MALDI for QC In another conference workshop, researchers revealed that considerable progress has been made toward the use of MALDI MS for identity testing in a quality control (QC) setting. “People want to eliminate running a conventional peptide map, and this is an alternative they are exploring,” said workshop co-chair Rohin Mhatre of Biogen, in a later interview. In theory, it has always been possible to use MALDI for QC, but questions of reproducibility have made it an unlikely candidate in reality. The biggest issue has been whether it’s possible to validate MALDI methods, Mhatre explained. “Two years ago, I don’t know that many people would have said yes,” he added. “But when we asked how many people [in this workshop] are using MALDI or were considering it for release assays, I was surprised to see that several were.” Although nobody has put MALDI into a QC lab and used it to release a product, several researchers have been using it in a development lab with the idea of eventually moving it into release, said Mhatre. MALDI’s ultimate fate will depend on whether researchers can get all the information they need from it and how comfortable they are doing the tests, he said. “But there is hope, and significant steps have been taken in that direction,” he added.

Accelerator MS for biologics To begin a talk with a list of problems with 14C almost isn’t fair, but Colin Garner of the United Kingdom’s Centre for Biomedical Accelerator MS did it anyway. There is the long half-life, the need for large doses, and the special facilities required for making radiolabels. When radioactivity is used in clinical settings, there are the added issues of

obtaining permission; administering radioactivity to troublesome areas, such as the lungs; and the problem of discharging “hot” patients or subjects.

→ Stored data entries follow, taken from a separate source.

-- ==== Sys2Proof/Syntax.lean ====
section
/-!
DEFINITION. The syntax of every step of the Karone 960: one constructor of `Instr` per row of
spec/opcode_table.json. Register numbers and immediates stay bit vectors of the width their encoding
gives them; closed sets of names are inductive types (R126 to R142).
-/
namespace Sys2Proof

/-- A 5-bit register field naming g0 to g31 (R128). -/
abbrev Reg := BitVec 5

/-- The operations of ALU and ALUX, in fn5 order (R146). -/
inductive AluOp where
  | add | sub | and | or | xor | andn | shl | shr | sar | rot | min | max
  | minu | maxu | mul | mulh | mulhu | div | divu | rem | remu | clz | popc | ctz
  deriving DecidableEq, Repr

/-- The conditions of CMP, CMPX and CMPL, in order (R152). CMPI uses the first, second, third and fifth. -/
inductive Cond where
  | eq | ne | lt | le | ltu | leu | gt | ge | gtu | geu | tst
  deriving DecidableEq, Repr

/-- The combine mode of a comparison, rd[4:3] (R152). -/
inductive Combine where
  | set | and | or | andn
  deriving DecidableEq, Repr

/-- The kinds of SHI, imm[7:6] (R130, R148). -/
inductive ShiftKind where
  | shl | shr | sar | rot
  deriving DecidableEq, Repr

/-- The size codes of loads: B, H, W, D zero-extending; BS, HS, WS sign-extending (R130). -/
inductive LoadSize where
  | b | h | w | d | bs | hs | ws
  deriving DecidableEq, Repr

/-- The size codes of stores (R130). -/
inductive StoreSize where
  | b | h | w | d
  deriving DecidableEq, Repr

/-- The branch hint: 00 none, 01 resolves assuming not taken, 10 resolves assuming taken (R128, R143). -/
inductive Hint where
  | none | notTaken | taken
  deriving DecidableEq, Repr

/-- The six scopes; codes 6 and 7 are ILLEGAL_INSTR (R69). -/
inductive Scope where
  | core | gang | cluster | device | pool | system
  deriving DecidableEq, Repr

/-- The four ord codes; `sync` is acquire on a load and release on a store or FENCEM (R70). -/
inductive Order where
  | plain | sync | acqRel | seqCst
  deriving DecidableEq, Repr

/-- The operations of ATOM, fn4 0 to 10 (R190). -/
inductive AtomOp where
  | add | and | or | xor | min | max | minu | maxu | xchg | cas | fadd
  deriving DecidableEq, Repr

/-- The engines that PUT and GET name (R131). -/
inductive EngineId where
  | pix | ume | sampler | fe
  deriving DecidableEq, Repr

/-- The system registers of R205. -/
inductive SysReg where
  | coreId | gangId | ctxId | nodeArg | dcc | mode | srseed | liter | ldisc | mxmiss | werr
  | trapvec | trappc | trapcause | trapaddr | boostinfo | sscr0 | sscr1 | sscr2 | sscr3
  | relquery | winsel | windesc0 | windesc1 | windesc2 | windesc3 | engarea
  deriving DecidableEq, Repr

/-- A guard: the instruction has an effect only if `k[kg] XOR kn` is 1 (R129). -/
structure Guard where
  kg : BitVec 3
  kn : Bool
  deriving DecidableEq, Repr

/-- An operand descriptor of a vector word (R135). -/
structure Desc where
  step   : BitVec 3
  offset : BitVec 5
  kind   : Bool
  index  : BitVec 5
  deriving DecidableEq, Repr

/-- The fields of a vector word but for op8, which the constructor names (R135). -/
structure VWord where
  aux  : BitVec 38
  b    : Desc
  a    : Desc
  d    : Desc
  pm   : Bool
  sat  : Bool
  rnd  : BitVec 2
  type : BitVec 4
  deriving DecidableEq, Repr

/-- The fields of a matrix word but for op8 (R254). -/
structure MWord where
  stamp  : BitVec 32
  xaddr  : BitVec 32
  baddr  : BitVec 32
  bpitch : BitVec 16
  apitch : BitVec 16
  aaddr  : BitVec 32
  kg     : BitVec 6
  missp  : Bool
  gscale : Bool
  btr    : Bool
  nsel   : Bool
  sparse : Bool
  gather : Bool
  acc    : BitVec 2
  bfmt   : BitVec 4
  afmt   : BitVec 4
  deriving DecidableEq, Repr

/-- The fields of a transform instruction but for op6 (R139, R290). -/
structure XWord where
  imm : BitVec 16
  ag  : BitVec 4
  hs  : BitVec 3
  hd  : BitVec 3
  deriving DecidableEq, Repr

/-- The fields of a sampler instruction but for op6 (R139, R302). -/
structure SWord where
  imm : BitVec 16
  f   : Bool
  yb  : BitVec 3
  ya  : BitVec 3
  yd  : BitVec 3
  deriving DecidableEq, Repr

/-- A copy record (R140). `kindAux` is the 8-byte input at +0x70; RESULT at +0x78 is the channel's. -/
structure CopyRec where
  next : Word
  ctl  : Word
  src  : Word
  dst  : Word
  e0 : BitVec 32
  e1 : BitVec 32
  e2 : BitVec 32
  e3 : BitVec 32
  s0 : Word
  s1 : Word
  s2 : Word
  s3 : Word
  d0 : Word
  d1 : Word
  d2 : Word
  d3 : Word
  kindAux : Word
  deriving DecidableEq, Repr

/-- What the hang detector watches (R453). -/
inductive StallUnit where
  | channel (core : CoreId) (n : BitVec 3)
  | matrix (core : CoreId)
  | transform (core : CoreId)
  | sampler (cluster : BitVec 5)
  | fe (cluster : BitVec 5)
  | ume (die : BitVec 2)
  deriving DecidableEq, Repr

/-- The state that an uncorrectable SRAM error can poison, or the translation entry it invalidates (R405). -/
inductive SramPlace where
  | stashGranule (g : BitVec 14)
  | vectorRow (r : BitVec 10)
  | accRow (r : BitVec 9)
  | fifoRow (fifo : BitVec 3) (entry : BitVec 2) (row : BitVec 5)
  | gReg (r : Reg)
  | kReg (r : BitVec 3)
  | l1Tlb (i : BitVec 6)
  | l2Tlb (i : BitVec 12)
  | walkCache (i : BitVec 10)
  deriving DecidableEq, Repr

/-- The TDISP requests that move the TDI between its states (R425). -/
inductive TdispReq where
  | lock | start | stop
  deriving DecidableEq, Repr

/-- An extent of an add-capacity event (R433): start and length in 512 KiB units, and the device's tag. -/
structure Extent where
  start  : BitVec 29
  length : BitVec 29
  tag    : BitVec 16
  deriving DecidableEq, Repr

/-- Every step of the part: one constructor per row of spec/opcode_table.json. The rows with operands come
first and those without operands last, each part in the table's order. A request row names no operands: the
object it serves stands in State. -/
inductive Instr where
  -- control stream, page 0 (R130)
  | ill (x : BitVec 24)
  | alu (op : AluOp) (gd : Guard) (rb ra rd : Reg)
  | addi (imm : BitVec 14) (ra rd : Reg)
  | andi (imm : BitVec 14) (ra rd : Reg)
  | ori (imm : BitVec 14) (ra rd : Reg)
  | xori (imm : BitVec 14) (ra rd : Reg)
  | shi (kind : ShiftKind) (n : BitVec 6) (ra rd : Reg)
  | sel (gd : Guard) (rb ra rd : Reg)
  | cmp (cond : Cond) (gd : Guard) (rb ra : Reg) (comb : Combine) (kt : BitVec 3)
  | cmpi (cond : Cond) (imm : BitVec 14) (ra : Reg) (kt : BitVec 3)
  | ld (sz : LoadSize) (off : BitVec 11) (ra rd : Reg)
  | st (sz : StoreSize) (off : BitVec 11) (ra rs : Reg)
  | br (hint : Hint) (gd : Guard) (off : BitVec 18)
  | j (off : BitVec 24)
  | jl (off : BitVec 24)
  | jr (ra rd : Reg)
  | vrun (imm8 : BitVec 8) (gb ga : Reg)
  | mrun (imm8 : BitVec 8) (gb ga : Reg)
  | xrun (imm8 : BitVec 8) (gb ga : Reg)
  | put (eng : EngineId) (sub : BitVec 4) (nores boost : Bool) (gb ga : Reg)
  | get (eng : EngineId) (ga : Reg)
  | wait (mx cp st ld : BitVec 6)
  | fencem (mask : BitVec 6) (rel : Bool) (scope : Scope)
  | barInit (b : BitVec 6) (ga : Reg)
  | barArrive (b : BitVec 6) (n : Bool) (gb : Reg)
  | barArriver (b : BitVec 6) (n : Bool) (gb ga : Reg)
  | barWait (b : BitVec 6) (ga : Reg)
  | barCnt (b : BitVec 6) (ga : Reg)
  | mbxSend (m : BitVec 4) (gb ga : Reg)
  | mbxRecv (m : BitVec 4) (gb ga : Reg)
  | mbxPoll (m : BitVec 4) (ga : Reg)
  | cpsStart (c : BitVec 3) (ga : Reg)
  | cpsStat (c : BitVec 3) (ga : Reg)
  | cpsWmark (c : BitVec 3) (ga : Reg)
  | cpsStop (c : BitVec 3)
  | evtSignal (gb ga : Reg)
  | evtRead (gb ga : Reg)
  | trap (code : BitVec 14)
  | lexit (imm : BitVec 14) (ra : Reg)
  | sysr (reg : SysReg) (rd : Reg)
  | sysw (reg : SysReg) (ra : Reg)
  -- page 1 (R132)
  | pixLookup (tree : BitVec 3) (nores : Bool) (gb ga : Reg)
  | pixInsert (tree : BitVec 3) (nores : Bool) (ga : Reg)
  | pixRef (tree : BitVec 3) (nores : Bool) (ga : Reg)
  | pixUnref (tree : BitVec 3) (nores : Bool) (ga : Reg)
  | pixEvict (tree : BitVec 3) (nores : Bool) (gb ga : Reg)
  | umeCfg (ctx : BitVec 6) (nores : Bool) (ga : Reg)
  | umePost (ctx : BitVec 6) (nores : Bool) (gb ga : Reg)
  | umeRound (ctx : BitVec 6) (nores : Bool) (ga : Reg)
  | umeDirty (ctx : BitVec 6) (nores : Bool) (gb ga : Reg)
  | umeReset (ctx : BitVec 6) (nores : Bool)
  | smpr (ctx : BitVec 6) (nores : Bool) (ga : Reg)
  | approxBegin (region : BitVec 4)
  | approxEnd (region : BitVec 4)
  | fitcInv (region : BitVec 4) (nores : Bool)
  | fitcStat (region : BitVec 4) (nores : Bool)
  | fitcSett (region : BitVec 4) (nores : Bool) (gb ga : Reg)
  | kvc (b : BitVec 6) (gb ga : Reg)
  | rflush (b : BitVec 6) (ga : Reg)
  | rinval (b : BitVec 6) (ga : Reg)
  | unstand (slot : BitVec 4)
  | shed (ga : Reg)
  | tokSig (t : BitVec 3) (ga : Reg)
  | tokWaitt (t : BitVec 3) (ga : Reg)
  -- X and L forms (R133, R134)
  | ldx (sz : LoadSize) (acq : Bool) (scope : Scope) (gd : Guard) (bl : BitVec 2) (imm : BitVec 16) (rb ra rd : Reg)
  | stx (sz : StoreSize) (rel : Bool) (scope : Scope) (gd : Guard) (imm : BitVec 16) (rb ra rd : Reg)
  | atom (op : AtomOp) (dword : Bool) (ord : Order) (scope : Scope) (gd : Guard) (imm : BitVec 16) (rc rb ra rd : Reg)
  | ldstand (slot : BitVec 4) (acq : Bool) (scope : Scope) (gd : Guard) (imm : BitVec 16) (rc rb ra : Reg)
  | bfx (sx rp : Bool) (w : BitVec 7) (p : BitVec 6) (gd : Guard) (bl : BitVec 2) (rb ra rd : Reg)
  | bfi (rp : Bool) (w : BitVec 7) (p : BitVec 6) (gd : Guard) (bl : BitVec 2) (rb ra rd : Reg)
  | fsh (left rn : Bool) (n : BitVec 6) (gd : Guard) (bl : BitVec 2) (rc rb ra rd : Reg)
  | loop (gd : Guard) (imm : BitVec 16) (ra : Reg)
  | setmode (fields : BitVec 4) (gd : Guard) (imm : BitVec 16) (ra : Reg)
  | li (gd : Guard) (bl : BitVec 2) (lit : BitVec 32) (rd : Reg)
  | lih (gd : Guard) (bl : BitVec 2) (lit : BitVec 32) (rd : Reg)
  | addl (gd : Guard) (bl : BitVec 2) (lit : BitVec 32) (ra rd : Reg)
  | cmpl (cond : Cond) (gd : Guard) (bl : BitVec 2) (lit : BitVec 32) (ra : Reg) (comb : Combine) (kt : BitVec 3)
  | alux (op : AluOp) (gd : Guard) (bl : BitVec 2) (rb ra rd : Reg)
  | cmpx (cond : Cond) (gd : Guard) (bl : BitVec 2) (rb ra : Reg) (comb : Combine) (kt : BitVec 3)
  -- events of a core, a gang and its memory
  | preemptWithdraw (gang : Nat)
  | gangSave (gang : Nat)
  | gangRestore (gang : Nat)
  | windowRecall (granule : BitVec 14) (write : Bool)
  | subscriptionPush (slot : BitVec 4)
  | backInvalidation (port : BitVec 2) (line : Nat)
  | pageWalk (ctx : BitVec 6) (va : Word)
  -- vector words (R136)
  | vadd (w : VWord)
  | vsub (w : VWord)
  | vmul (w : VWord)
  | vmad (w : VWord)
  | vmin (w : VWord)
  | vmax (w : VWord)
  | vabs (w : VWord)
  | vneg (w : VWord)
  | vand (w : VWord)
  | vor (w : VWord)
  | vxor (w : VWord)
  | vnot (w : VWord)
  | vshl (w : VWord)
  | vshr (w : VWord)
  | vsar (w : VWord)
  | vcmp (w : VWord)
  | vsel (w : VWord)
  | vcvt (w : VWord)
  | vrcp (w : VWord)
  | vrsq (w : VWord)
  | vexp2 (w : VWord)
  | vlog2 (w : VWord)
  | vtanh (w : VWord)
  | verf (w : VWord)
  | vsumr (w : VWord)
  | vmaxr (w : VWord)
  | vscan (w : VWord)
  | vtopk (w : VWord)
  | vtbl (w : VWord)
  | vzip (w : VWord)
  | vunzip (w : VWord)
  | vmov (w : VWord)
  | vpopc (w : VWord)
  | vbfx (w : VWord)
  | vfsh (w : VWord)
  | viota (w : VWord)
  | vclamp (w : VWord)
  | vdot4 (w : VWord)
  | vscale (w : VWord)
  | vld (w : VWord)
  | vldx (w : VWord)
  | vldb (w : VWord)
  | vldz (w : VWord)
  | vst (w : VWord)
  | vstx (w : VWord)
  | vstz (w : VWord)
  | vshape (w : VWord)
  | vmpush (w : VWord)
  | vminv (w : VWord)
  | vmpop (w : VWord)
  | vskip (w : VWord)
  | vmode (w : VWord)
  | vsignal (w : VWord)
  | vnop (w : VWord)
  -- matrix words (R138)
  | mma (w : MWord)
  | mzero (w : MWord)
  | mlda (w : MWord)
  | msta (w : MWord)
  | madda (w : MWord)
  | mbias (w : MWord)
  | mxfr (w : MWord)
  | msync (w : MWord)
  -- copy records (R140)
  | channelTailReread (c : BitVec 3)
  | linear (c : BitVec 3) (r : CopyRec)
  | tensor (c : BitVec 3) (r : CopyRec)
  | maskpack (c : BitVec 3) (r : CopyRec)
  | scatter (c : BitVec 3) (r : CopyRec)
  | multicast (c : BitVec 3) (r : CopyRec)
  | reduce (c : BitVec 3) (r : CopyRec)
  | expand (c : BitVec 3) (r : CopyRec)
  | decrypt (c : BitVec 3) (r : CopyRec)
  | fill (c : BitVec 3) (r : CopyRec)
  | note (c : BitVec 3) (r : CopyRec)
  -- transform sequencer (R290)
  | xseqHalt (w : XWord)
  | xseqLoop (w : XWord)
  | endl (w : XWord)
  | setag (w : XWord)
  | move (w : XWord)
  | cvt (w : XWord)
  | pack (w : XWord)
  | unpk (w : XWord)
  | trans (w : XWord)
  | tokw (w : XWord)
  | toks (w : XWord)
  | seth (w : XWord)
  | addh (w : XWord)
  | brnz (w : XWord)
  -- sampler (R302)
  | smpHalt (w : SWord)
  | ldl (w : SWord)
  | scl (w : SWord)
  | pen (w : SWord)
  | msk (w : SWord)
  | topk (w : SWord)
  | topp (w : SWord)
  | minp (w : SWord)
  | smx (w : SWord)
  | cum (w : SWord)
  | rnd (w : SWord)
  | pick (w : SWord)
  | argm (w : SWord)
  | emit (w : SWord)
  | acc (w : SWord)
  | res (w : SWord)
  | conf (w : SWord)
  | mov (w : SWord)
  | movi (w : SWord)
  | adds (w : SWord)
  | addsImmediate (w : SWord)
  | brc (w : SWord)
  -- requests as the engines perform them
  | feSgdStep (cluster : BitVec 5) (ctx : BitVec 6) (region : BitVec 4)
  | kvcCommit (cluster : BitVec 5)
  | cacheWalkerRange (die : BitVec 2)
  -- scheduler and host
  | submitRoot (ctx : BitVec 6) (root : Word)
  | abort (ctx : BitVec 6)
  | graphHeaderRead (ctx : BitVec 6)
  | nodeDescriptorRead (graph : Nat)
  | eventSet (e : BitVec 16) (value : Word)
  | eventAdd (e : BitVec 16) (value : Word)
  | nodeEnterReady (node : Nat)
  | placementHold (part : BitVec 3)
  | preemptRequest (node : Nat)
  | conditionalNode (node : Nat)
  | hostSignalNode (node : Nat)
  | joinNode (node : Nat)
  | bootGo (core : CoreId)
  | coalescerTailPoll (slot : BitVec 10)
  | coalescerEmit (slot : BitVec 10)
  | budgetPublish (die : BitVec 2)
  | tlbinv (value : Word)
  | shedsel (value : Word)
  | drvaccWrite (high : Bool) (value : Word)
  | contextValidWrite (ctx : BitVec 6) (value : Word)
  | capWrite (value : Word)
  | registerWrite (off : BitVec 26) (size : BitVec 4) (value : Word)
  | engineStallDetected (unit : StallUnit)
  | portDead (p : BitVec 2)
  | kill (p : BitVec 2)
  | portRetrain (p : BitVec 2)
  | admitPort (p : BitVec 2)
  | validate (w : BitVec 4)
  | addCapacityEvent (p : BitVec 2) (extents : List Extent)
  | releaseRequest (p : BitVec 2) (e : BitVec 8)
  | accept (p : BitVec 2) (e : BitVec 8)
  | reject (p : BitVec 2) (e : BitVec 8)
  | release (p : BitVec 2) (e : BitVec 8)
  | reservedOpcode (u : Unit32)
  | xseqReservedOpcode (w : Unit32)
  | smpReservedOpcode (w : Unit32)
  | treeInstall (tree : BitVec 3) (block : BitVec 256)
  | tdispRequest (r : TdispReq)
  | p0Reached (cluster : BitVec 5)
  | storeAcknowledgement (entry : Nat)
  | softErrorCorrected (die : BitVec 2)
  | sramErrorPoisoned (place : SramPlace)
  -- the rows without operands (what they act on stands in State)
  -- control stream, page 0 (R130)
  | join
  | mark
  | yield
  | halt
  | nop
  | eret
  -- events of a core, a gang and its memory
  | pendingFaultTaken
  | fifoStall
  | stopTokenTimeout
  | preemptionStop
  | coreFinish
  | sramUe
  -- matrix words (R138)
  | latchFill
  -- transform sequencer (R290)
  | transformRunStart
  -- sampler (R302)
  | samplerStart
  -- requests as the engines perform them
  | pixLookupRequest
  | pixInsertRequest
  | pixRefRequest
  | pixUnrefRequest
  | pixEvictRequest
  | umeCfgRequest
  | umePostRequest
  | umeRoundRequest
  | umeDirtyRequest
  | umeResetRequest
  | feInvRequest
  | feStatRequest
  | feSettRequest
  -- scheduler and host
  | nodePlacement
  | powerUp
  | coldReset
  | functionLevelReset
  | hotReset
  | loadModel
  | extend
  | readMeas
  | slotState
  | clearSlot
  | getVersion
  | getCapabilities
  | negotiateAlgorithms
  | getDigests
  | getCertificate
  | challenge
  | getMeasurements
  | keyExchange
  | finish
  | endSession
  | ideKm
  | setKey
  | powerLoss
  | loadReturn
  deriving DecidableEq, Repr

end Sys2Proof
end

An alternative that is receiving increasing attention in biological studies is accelerator MS (AMS). Originally developed for radiocarbon dating, AMS uses a 10,000-V tandem van der Graff accelerator to analyze negative ions. An AMS can count to the zeptomole level—which means that the efficiency of sample preparation doesn’t matter much—and uses little or no radioactivity, Garner said. (Radioactive or not, isotopes that are stable for at least 10 years and are rare in the environment will work.) The use of low levels of radioactivity has many advantages. First, AMS makes it possible to study the impact of putative toxins or carcinogens at realistic levels of exposure, rather than giving

large doses and extrapolating back to the low ones. Second, because a variety of tags can be used, it is easier to look at the interactions of multiple compounds. And third, in clinical studies of new drugs, AMS can cut the dose of radioactivity administered to 1/1000th of the usual dose or, as Garner described it, the “homeopathic” level. In fact, Garner added, administering such low levels of radioactivity— which are equivalent to ~10 min of natural cosmic exposure—does not require external regulatory approval in the United Kingdom. Permission from an institutional review board is enough. This situation raises several possibilities of interest to drug companies, including giving small doses of drugs to humans earlier than usual and allowing studies in previously forbidden populations, such as children and women of child-bearing age.